It take a long time to parse consecutive "[".
It take a long time to parse consecutive "[". For example, like this text. "[[[[[[[[[[[[[[[[[[[[[[[[[[[[[[[[[[[[[aa"
Why would anyone write dozen consecutive [? o.O
In actuality, I wrote the log in markdown.
2688 [18/Aug/2013:18:24 2735 [18/Aug/2013:18:25 2934 [18/Aug/2013:18:26 2786 [18/Aug/2013:18:27 3043 [18/Aug/2013:18:28 3361 [18/Aug/2013:18:29 3366 [18/Aug/2013:18:30 3323 [18/Aug/2013:18:31 3496 [18/Aug/2013:18:32 3139 [18/Aug/2013:18:33 3069 [18/Aug/2013:18:34 3071 [18/Aug/2013:18:35 2780 [18/Aug/2013:18:36 2183 [18/Aug/2013:18:37 2016 [18/Aug/2013:18:38 2206 [18/Aug/2013:18:39
Similar problem as https://github.com/sirthias/pegdown/issues/43
Pegdown tries to nest each opening [ as (probably) start of a link after the first [, but cannot find enough closing ] to come to a valid tree. Then it treats the first [ as special character, and repeats the same traversal over and over again for the next opening ['s.
Thank you. I've understand this problem. It will fix?

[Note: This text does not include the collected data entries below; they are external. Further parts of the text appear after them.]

theorem State.clearRecs_frame (a0 : _) (a1 : _) (a2 : _) (a3 : State) : Frame 134283294 a3 (State.clearRecs a0 a1 a2 a3) := by
  unfold State.clearRecs
  try extract_lets
  try extract_lets
  refine Frame.ite (fun _ => ?_) (fun _ => ?_)
  · try extract_lets
    try extract_lets
    refine Frame.comp (State.record_frame _ _ _) rfl ?_
    refine Frame.comp (State.raise_frame _ _ _) rfl ?_
    refine Frame.set_rcdr rfl (fun i => absurd i (by decide)) ?_
    refine Frame.set_rcdr rfl (fun i => absurd i (by decide)) ?_
    exact Frame.refl _
  · refine Frame.comp (State.record_frame _ _ _) rfl ?_
    refine Frame.comp (State.raise_frame _ _ _) rfl ?_
    refine Frame.set_rcdr rfl (fun i => absurd i (by decide)) ?_
    exact Frame.refl _

theorem State.clearIn_frame (a0 : _) (a1 : _) (a2 : State) : Frame 25908293854 a2 (State.clearIn a0 a1 a2) := by
  unfold State.clearIn
  try extract_lets
  try extract_lets
  refine Frame.comp (State.completeAdmin_frame _ _ _ _ _ _) rfl ?_
  refine Frame.comp (State.clearRecs_frame _ _ _ _) rfl ?_
  exact Frame.refl _

theorem State.updSq_frame (a0 : _) (a1 : _) (a2 : State) : Frame 128 a2 (State.updSq a0 a1 a2) := by
  unfold State.updSq
  refine Frame.set_nvq rfl (fun _ => rfl) (fun _ => rfl) ?_
  exact Frame.refl _

theorem State.fetched_frame (a0 : _) (a1 : _) (a2 : _) (a3 : State) : Frame 144 a3 (State.fetched a0 a1 a2 a3) := by
  unfold State.fetched
  try extract_lets
  refine Frame.comp (State.count_frame _ _) rfl ?_
  refine Frame.comp (State.updSq_frame _ _ _) rfl ?_
  refine Frame.comp (State.updCtrl_frame _ _ _) rfl ?_
  exact Frame.refl _

theorem State.admin_frame {m : Nat} {s a4 : State} {a0 : _} {a1 : _} {a2 : _} {a3 : _} (hact3 : ∀ x0, Frame m s x0 → Frame m s (a3 x0)) (hm : (25774076126 ||| m == m) = true) (h : Frame m s a4) :
    Frame m s (State.admin a0 a1 a2 a3 a4) := by
  unfold State.admin
  refine Frame.ite (fun _ => ?_) (fun _ => ?_)
  · assumption
  · try extract_lets
    refine Frame.ite (fun _ => ?_) (fun _ => ?_)
    · refine Frame.comp (State.completeAdmin_frame _ _ _ _ _ _) (le_mask rfl hm) ?_
      refine Frame.comp (State.fetched_frame _ _ _ _) (le_mask rfl hm) ?_
      assumption
    · refine Frame.ite (fun _ => ?_) (fun _ => ?_)
      · refine Frame.comp (State.completeAdmin_frame _ _ _ _ _ _) (le_mask rfl hm) ?_
        refine Frame.comp (State.fetched_frame _ _ _ _) (le_mask rfl hm) ?_
        assumption
      · refine hact3 _ ?_
        refine Frame.comp (State.fetched_frame _ _ _ _) (le_mask rfl hm) ?_
        assumption

theorem execRecorderClear_frame (a0 : _) (a1 : _) (a2 : _) (a3 : State) : Frame.Out 25908293855 a3 (execRecorderClear a0 a1 a2 a3) := by
  unfold execRecorderClear
  refine Frame.next ?_
  refine State.admin_frame ?_ rfl ?_
  · intro _ _
    refine Frame.comp (State.clearIn_frame _ _ _) rfl ?_
    assumption
  · refine Frame.comp (State.advanceTo_frame _ _) rfl ?_
    exact Frame.refl _

theorem State.updWrite_frame (a0 : _) (a1 : _) (a2 : State) : Frame 34359738432 a2 (State.updWrite a0 a1 a2) := by
  unfold State.updWrite
  refine Frame.set_adm rfl (fun _ => rfl) (fun _ => rfl) (fun i => absurd i (by decide)) ?_
  exact Frame.refl _

end Sys2Proof.Laws
end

It is a general problem with the design of the parser. It will trigger with almost any stream of opening characters, eg also with <. Currently, only emphasize and strong (* \ ** \ _ \ __) are handled differently such that it won't loose time re-evaluating unclosed sequences.
In order to handle such repetitive sequences correctly, we need to come up with some generic recovery mechanism, applicable to all sequences with structure: open char, inner sequence, closing char.
It's an interesting problem for peg-parsers in general. Not sure if this type of problems has been debated already, needs investigation.
I see. I really hope there is a good solution.
Hey @Elmervc. We use Pegdown on Atlassian Stash and we just had a customer run in to this problem in production by accident, and it unfortunately requires a restart of the server. I can imagine this might be tricky to solve properly, but would it be possible to sprinkle a few checkForParsingTimeout() methods around to at least put a cap on the parsing?
I'm happy to make the appropriate changes with tests if that's agreeable to you?
Just FTR: The maxParsingTimeInMillis parameter of the Parser class should help in limiting parser runtime on pathological input.
@sirthias We found a particular markdown text that didn't timeout - we have a fairly aggressive limit set. Does that sound right? I can post the text if that helps?
Feel free to extend the code with parsing timeout checks :+1:
And yes, you can post the text here. Maybe I will look into the problem again and combine it with #113 .
Here it is:
how about a new method thats getObjectIdOrAdjustmentGroup? That w[a[[[[[[[[[[[[[[[[[y we're more explicit and still benefit callers from having to do the iff dance
If I get time I'll see where/if any appropriate timeout can help.
Ok, thanks for reporting! I'll happily merge a PR providing a fix for this (and the respective test-case... :). Thanks, guys!
I've push a fix/test for this specific issue. If I had more time (and motivation) I'd like to know if:
a) There's a better place to add these timeout checks to guarantee this doesn't happen for different inputs (eg. What would the cost be for adding checkForParsingTimeout() to most/all Sequence calls)
b) Whether this rule can be tweaked not to timeout at all
Let me know what you think and/or if I should be doing something slightly different. Thanks in advance.